Sir Mick Jagger, 80, hints he will be giving his $500M fortune away to charity instead of his children when he dies: ‘They don’t need it’
Sir Mick Jagger, 80, hints he will give away his $500 million fortune to charity instead of his children when he dies: ‘They don’t need it’
Mick Jagger has hinted that his share of the Rolling Stones’ back catalog will be given to charity instead of his children.
Rocker Mick, 80, said his eight children “don’t need $500 million to live on,” so he has apparently come up with another way to donate his fortune.
In an interview with The Wall Street Journal, he said that leaving the money to charity “could do some good in the world.”
The Stones were forced to learn how to manage themselves financially after facing serious property rights problems.
They still don’t own the rights to their pre-1971 catalog – which includes many of their biggest singles such as Satisfaction, Paint it Black and Jumpin Jack Flash.
Big ideas! Mick Jagger has hinted that his share of the Rolling Stones’ back catalog will be given to charity instead of his children
Family: Rocker Mick, 80, said his eight children ‘don’t need $500 million to live on’ so he has apparently come up with another way to donate his fortune (photo Karis, Jade, Mick, Georgia May and Lizzy )
The band hired accountant Allen Klein in the 1960s to stabilize their finances. Klein had worked with The Beatles and The Kinks and negotiated a lucrative deal for the Stones with Decca, but when the partnership ended he managed to retain ownership of their catalog for the years he managed them – from 1965 to 1970.
The Stones received millions of pounds in royalties, but not as much as if they owned the music outright.
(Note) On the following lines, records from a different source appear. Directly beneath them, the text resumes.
/-- R211, whole (D10, D12, D21): the fault's entry writes the status record and nothing else; a step that ends in a
fault is precise (every other field, but for a trace event already handed to the host, holds its value from before
the step, and the record names the pc and opcode from before it); FAULTED is final, for the step and for every
transaction of the host that changes a machine. -/
def Obligations.FaultsArePreciseAndFinal : Prop :=
  (∀ (kind : FaultKind) (s : State),
    s.faulted kind = { s with status :=
      { runState := .faulted, haltReason := s.status.haltReason, faultKind := some kind, faultAddr := s.pc
        faultOpcode := if s.pc.toNat < 32768 then s.mem.readWord s.pc.toNat else 0
        faultOpcodeValid := decide (s.pc.toNat < 32768) } }) ∧
  (∀ s t : State, step s = .next t → t.status.runState = .faulted →
    (∃ kind : FaultKind, t.status =
      { runState := .faulted, haltReason := s.status.haltReason, faultKind := some kind, faultAddr := s.pc
        faultOpcode := if s.pc.toNat < 32768 then s.mem.readWord s.pc.toNat else 0
        faultOpcodeValid := decide (s.pc.toNat < 32768) }) ∧
    { t with status := s.status, events := s.events } = s ∧ (t.events = s.events ∨ t.events = s.traced.events)) ∧
  ∀ s : State, s.status.runState = .faulted →
    step s = .fault .stoppedByFault ∧ ∀ m : HostMove, hostMove m s = .error (.notAllowedIn .faulted)

/-! ## What each instruction does -/

/-- R120, with the guard of R23 (D6). The last clause: under REG_HIGH_WRITE = fault the guard never fires in a
state that keeps the invariant. -/
def Obligations.SetCopiesAValue : Prop :=
  ∀ (a b : Arg) (s : State),
    encode (.set a b) = [1, a.toWord, b.toWord] ∧
    (∀ (i : Reg) (v : Word), target a = some i → resolve b s = some v →
      ((v.toNat < 32768 ∨ s.cfg.regHighWrite = .storeRaw) →
        exec (.set a b) s = .next { s with regs := s.regs.set i v, pc := s.pc + 3 }) ∧
      (32768 ≤ v.toNat → s.cfg.regHighWrite = .fault →
        exec (.set a b) s = .next (s.faulted .invalidRegisterValue))) ∧
    ((target a = none ∨ resolve b s = none) → exec (.set a b) s = .next (s.faulted .invalidOperand)) ∧
    (s.Narrow → s.cfg.regHighWrite = .fault → ∀ v, resolve b s = some v → v.toNat < 32768)

/-- R121; the overflow of a bounded stack is R27's (D7). -/
def Obligations.PushAppendsToTheStack : Prop :=
  ∀ (a : Arg) (s : State),
    encode (.push a) = [2, a.toWord] ∧
    (∀ v : Word, resolve a s = some v →
      (s.cfg.stackCapacity ≠ some s.stack.length →
        exec (.push a) s = .next { s with stack := s.stack ++ [v], pc := s.pc + 2 }) ∧
      (s.cfg.stackCapacity = some s.stack.length → exec (.push a) s = .next (s.faulted .stackOverflow))) ∧
    (resolve a s = none → exec (.push a) s = .next (s.faulted .invalidOperand))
Other music stars have sold the rights to their work in recent years, including Bruce Springsteen, Paul Simon and Sting. No decisions have been made regarding the Stones catalogue.
If Sir Mick’s daughter Georgia May, 31, a successful model, was bothered by her dad’s comments, she didn’t show it as she partied at Paris Fashion Week with mum Jerry Hall.
The couple wore black velvet outfits at the Yves Saint Laurent show on Tuesday.
While Mick may worry about what will happen to his money when he’s gone, he recently said that their music might live on for much longer.
This week he discussed the possibility of The Rolling Stones outliving his life with the rise of AI technology in the music industry.
Abba has achieved huge success with their virtual concert residency Abba Voyage, in which ‘Abba-tars’ portrays the singers as they appeared in the heyday of the 1970s.
Hackey Diamonds: The Rolling Stones – made up of Mick, Keith Richards and Ronnie Wood – release their first album of new material in 18 years, and their first since the death of Charlie Watts
The frontman discussed the possibility of a ‘posthumous tour’ with AI avatars portraying himself and his bandmates on stage.
Referring to Abba’s success, he said WJ. Magazine: ‘You can have a posthumous company now, right? You can get a posthumous tour.
“Technology has really evolved since the ABBA thing, which I was supposed to go to, but I missed it.”
The Rolling Stones – consisting of Mick, Keith Richards And Ronnie Hout – release their first album of new material in 18 years, and their first since the death of Charlie Watts.
Drummer Charlie sadly passed away in August 2021 at the age of 80 due to complications from emergency heart surgery.
There are two songs on the new album that were recorded in 2019, meaning the late drummer will still appear on the project as a sweet tribute to the music icon.